A Placeholder is the Dask equivalent of a ConcreteType and each concrete type will have a corresponding class in the Dask resolver. The class name is the name of the concrete type with “Placeholder” tacked on as as suffix.

For example, NetworkXGraphType has a NetworkXGraphTypePlaceholder class.

The purpose of Placeholders is to delay computation while still providing information to Metagraph about the resultant type, allowing further chaining of the delayed computations.

This is an example of chained operations showing how Placeholders function:

x = dres.wrappers.NodeMap.NumpyNodeMap(np.array([5, 4, 3, 2, 1]))
y = dres.translate(x, dres.types.NodeMap.PythonNodeMapType)
print(type(y))
z = dres.algos.util.nodemap.apply(y, lambda n: n * n)
print(type(z))
z.compute()
<class ‘types.PythonNodeMapTypePlaceholder’>
<class ‘types.PythonNodeMapTypePlaceholder’>
{0: 25, 1: 16, 2: 9, 3: 4, 4: 1}

y is a Placeholder, but Metagraph is able to use it as input to util.nodemap.apply because the type is known. Properties are not know at this time, so failure may still occur when the result is computed, but it allows for the general workflow of translations and algorithm calls to be built into a task graph via intermediate Placeholder objects.

DelayedWrapper

In addition to translations and algorithm calls, building of the data objects can also be delayed.
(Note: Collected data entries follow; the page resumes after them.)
-- ==== Sys2Proof/Machine/Crucible.lean ====
section
/-! DEFINITION. The Crucible (06): the weight bank and its fills, weights and gains, combining and precoding, uplink assembly and
partial sums, pots, and the commands WEIGHT_LOAD, PATTERN_WRITE and SOUNDING_CAPTURE. -/

namespace Sys2Proof.Machine

/-! ### Rows (R172, R176, R196) -/

/-- The number of a row in its half. -/
def rowIndex (gran l b : Nat) : Nat := l * bundleCount gran + b

/-- A row's cells, from address 0. -/
def rowCells (h : Half) (i : Nat) : Memory := memSlice h.mem (256 * i) 256 0

/-- A row replaced by cells from address 0. -/
def rowPut (h : Half) (i : Nat) (cells : Memory) : Half :=
  { h with mem := memPaste 0 (memClear h.mem (256 * i) 256) (cells.map fun c => (c.1 + 256 * i, c.2)) }

/-- A byte of cells as Nat. -/
def cellNat (cells : Memory) (a : Nat) : Nat := (memRead 0 cells a).toNat

/-- The weight of antenna a in a row: I and Q codes (R172). -/
def weightOf (cells : Memory) (a : Nat) : Int × Int :=
  (sx 16 (cellNat cells (4 * a) + 256 * cellNat cells (4 * a + 1)), sx 16 (cellNat cells (4 * a + 2) + 256 * cellNat cells (4 * a + 3)))

/-- The sum of I² + Q² over antennas of a choice (R196). -/
def rowPower (cells : Memory) (chosen : Nat → Bool) : Nat :=
  (List.range 64).foldl (fun n a =>
    let w := weightOf cells a
    if chosen a then n + (w.1 * w.1 + w.2 * w.2).toNat else n) 0

/-- The gain code G of a row under a retirement mask (R196). -/
def gainCode (mask : Nat) (gmax : Nat) (cells : Memory) : Nat :=
  if mask = 0 then 16384
  else
    let p := rowPower cells fun _ => true
    let q := rowPower cells fun a => !bit mask a
    if q = 0 then 0 else min gmax (leastAbove (fun g => decide (2 ^ 30 * p < (2 * g - 1) ^ 2 * q)) 0 16 - 1)

/-- The gain of a row as held. -/
def gainOf (h : Half) (i : Nat) : Nat := ((h.gain.find? fun x => x.1 == i).map Prod.snd).getD 16384

/-- A row's gain set. -/
def gainPut (h : Half) (i g : Nat) : Half :=
  let rest := h.gain.filter fun x => !(x.1 == i)
  { h with gain := if g = 16384 then rest else insertBy (fun a b => decide (a.1 < b.1)) (i, g) rest }

/-- The weights a pot uses for a row, antenna 0 first (R196). -/
def effWeights (h : Half) (mask : Nat) (i : Nat) : List (Int × Int) :=
  let cells := rowCells h i
  let g := gainOf h i
  let scale := fun (w : Int) => clampI (-32768) 32767 (divRound (w * g) 16384)
  (List.range 64).map fun a =>
    if bit mask a then (0, 0) else
      let w := weightOf cells a
      if g = 16384 then w else (scale w.1, scale w.2)

/-! ### Halves and directions -/

/-- The half of a direction: 0 A, 1 B. -/
def halfOf (s : State) (d i : Nat) : Half := vget (if d = 0 then s.cru.dl else s.cru.ul) i {}

/-- A half replaced. -/
def setHalf (s : State) (d i : Nat) (h : Half) : State :=
  if d = 0 then { s with cru := { s.cru with dl := vmod s.cru.dl i fun _ => h } }
  else { s with cru := { s.cru with ul := vmod s.cru.ul i fun _ => h } }

/-- Which half is active (CRU_BANK_STAT). -/
def actOf (s : State) (d : Nat) : Nat := vget s.cru.act d 0

/-- The active and the inactive half. -/
def activeHalf (s : State) (d : Nat) : Half := halfOf s d (actOf s d)
def inactiveHalf (s : State) (d : Nat) : Half := halfOf s d (1 - actOf s d)

/-- Granularity in force. -/
def granOf (s : State) (d : Nat) : Nat := vget s.cru.gran d 0

/-! ### The fill (R178, R179, R185–R190) -/

/-- A fill in progress: the half, the rows it wrote, units taken, their keys, cells beyond the budget, rows and blocks
skipped. -/
structure Fill where
  half : Half
  rows : List Nat := []
  units : Nat := 0
  keys : List Nat := []
  cut : Nat := 0
  skip : Nat := 0
  deriving DecidableEq, Repr

/-- A row written. -/
def fillRow (f : Fill) (i : Nat) (cells : Memory) : Fill := { f with half := rowPut f.half i cells, rows := if f.rows.contains i then f.rows else i :: f.rows }

/-- A row written from a unit of DRAM, or zeroed where the unit falls beyond the budget (R179). -/
def fillUnit (f : Fill) (key : Option Nat) (i : Nat) (cells : Memory) : Fill :=
  if (match key with
    | some k => f.keys.contains k
    | none => false) then fillRow f i cells
  else if f.units < 3584 then
    fillRow { f with units := f.units + 1, keys := match key with
      | some k => k :: f.keys
      | none => f.keys } i cells
  else fillRow { f with cut := f.cut + 1 } i []

/-- The local slot a layer's rows lie in for a symbol: the layer itself on a carrier without FLK, else by the table; none
where the member does not work it (R190). -/
def slotFor (s : State) (c dir id k : Nat) : Option Nat :=
  if bit (setAt s c k) 3 then ((entryAt s c dir id k).filter fun e => !e.shed).map (·.slot) else some id

/-- Slots whose rows are cleared in the fill of the first symbol of a slot: those with a flask layer they did not hold before
(R190). -/
def newSlots (s : State) (d k : Nat) : List Nat :=
  if k % 14 ≠ 0 then []
  else match tableFor s (ownId s) (k / 14) with
    | none => []
    | some t => (t.entries.filter fun e => !e.isLocal && !e.shed && e.dir == d && !(match tableFor s (ownId s) (k / 14 - 1) with
        | some u => u.entries.any fun x => !x.isLocal && !x.shed && x.dir == d && x.slot == e.slot && x.layer == e.layer
        | none => false)).map (·.slot)

/-- Step 0: a slot's rows cleared. -/
def fillClear (gran : Nat) (f : Fill) (l : Nat) : Fill :=
  let n := bundleCount gran
  { f with
    half := { f.half with mem := memClear f.half.mem (256 * n * l) (256 * n) }
    rows := ((List.range n).map (rowIndex gran l)).filter (fun i => !f.rows.contains i) ++ f.rows }

/-- Step 2: the rows of a host load, in order of slot, then bundle. -/
def fillLoad (gran : Nat) (f : Fill) (x : Load) : Fill :=
  (List.range x.ln).foldl (fun f i => (List.range x.bn).foldl (fun f j =>
    fillUnit f none (rowIndex gran (x.l0 + i) (x.b0 + j)) (memSlice x.rows (256 * (i * x.bn + j)) 256 0)) f) f

/-- The slot a received block is applied to at a fill's granularity; none where it is skipped whole (R187, R190). -/
def blockSlot (s : State) (gran d k c : Nat) (b : WBlock) : Option Nat :=
  if bundleCount gran < b.first + b.count then none
  else if !bit (setAt s c k) 3 ∧ gran = 1 ∧ 15 < b.id then none
  else slotFor s c d b.id k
Indicating the resultant type is still a requirement for these delayed objects to work in Metagraph.

A DelayedWrapper functions similar to dask.delayed, but wraps a constructor and passes in the resultant type.

As an example, create a delayed constructor for building complete networkx graphs.

import networkx as nx
import itertools

def build_complete_nxgraph(num_nodes):
    g = nx.DiGraph()
    for src, dst in itertools.product(range(num_nodes), range(num_nodes)):
        g.add_edge(src, dst)
    return res.wrappers.Graph.NetworkXGraph(g)

nx_complete_factory = dres.delayed_wrapper(build_complete_nxgraph, res.types.Graph.NetworkXGraphType)
print(nx_complete_factory)

DelayedWrapper<NetworkXGraphType>

nx_complete_factory is a delayed constructor which return objects that are of type NetworkXGraphType. Calling it using the same signature as the function build_complete_nxgraph will yield a NetworkXGraphTypePlaceholder object whose construction has been delayed.

my_graph = nx_complete_factory(100)
my_graph

<types.NetworkXGraphTypePlaceholder at 0x7fbd51122590>

Because my_graph is a Placeholder, it can be used in algorithm calls and translations by the Dask resolver.

Visualizing the task graph

One very nice benefit of building up a Dask task graph is that Dask comes with builtin visualization features.

Let’s take my_graph from above, translate it, and call an algorithm. Before actually computing anything, we will visualize the steps Metagraph will take.

g2 = dres.translate(my_graph, dres.types.Graph.GrblasGraphType)
pr = dres.algos.centrality.pagerank(g2)
pr.visualize()
../_images/dask_visualize.png

The translation from NetworkXGraph to GrblasGraph actually required two steps, so both are represented in the task graph.

Calling pr.compute() will perform all of these steps, from building the complete graph to translating and finally returning the nodemap of pagerank values.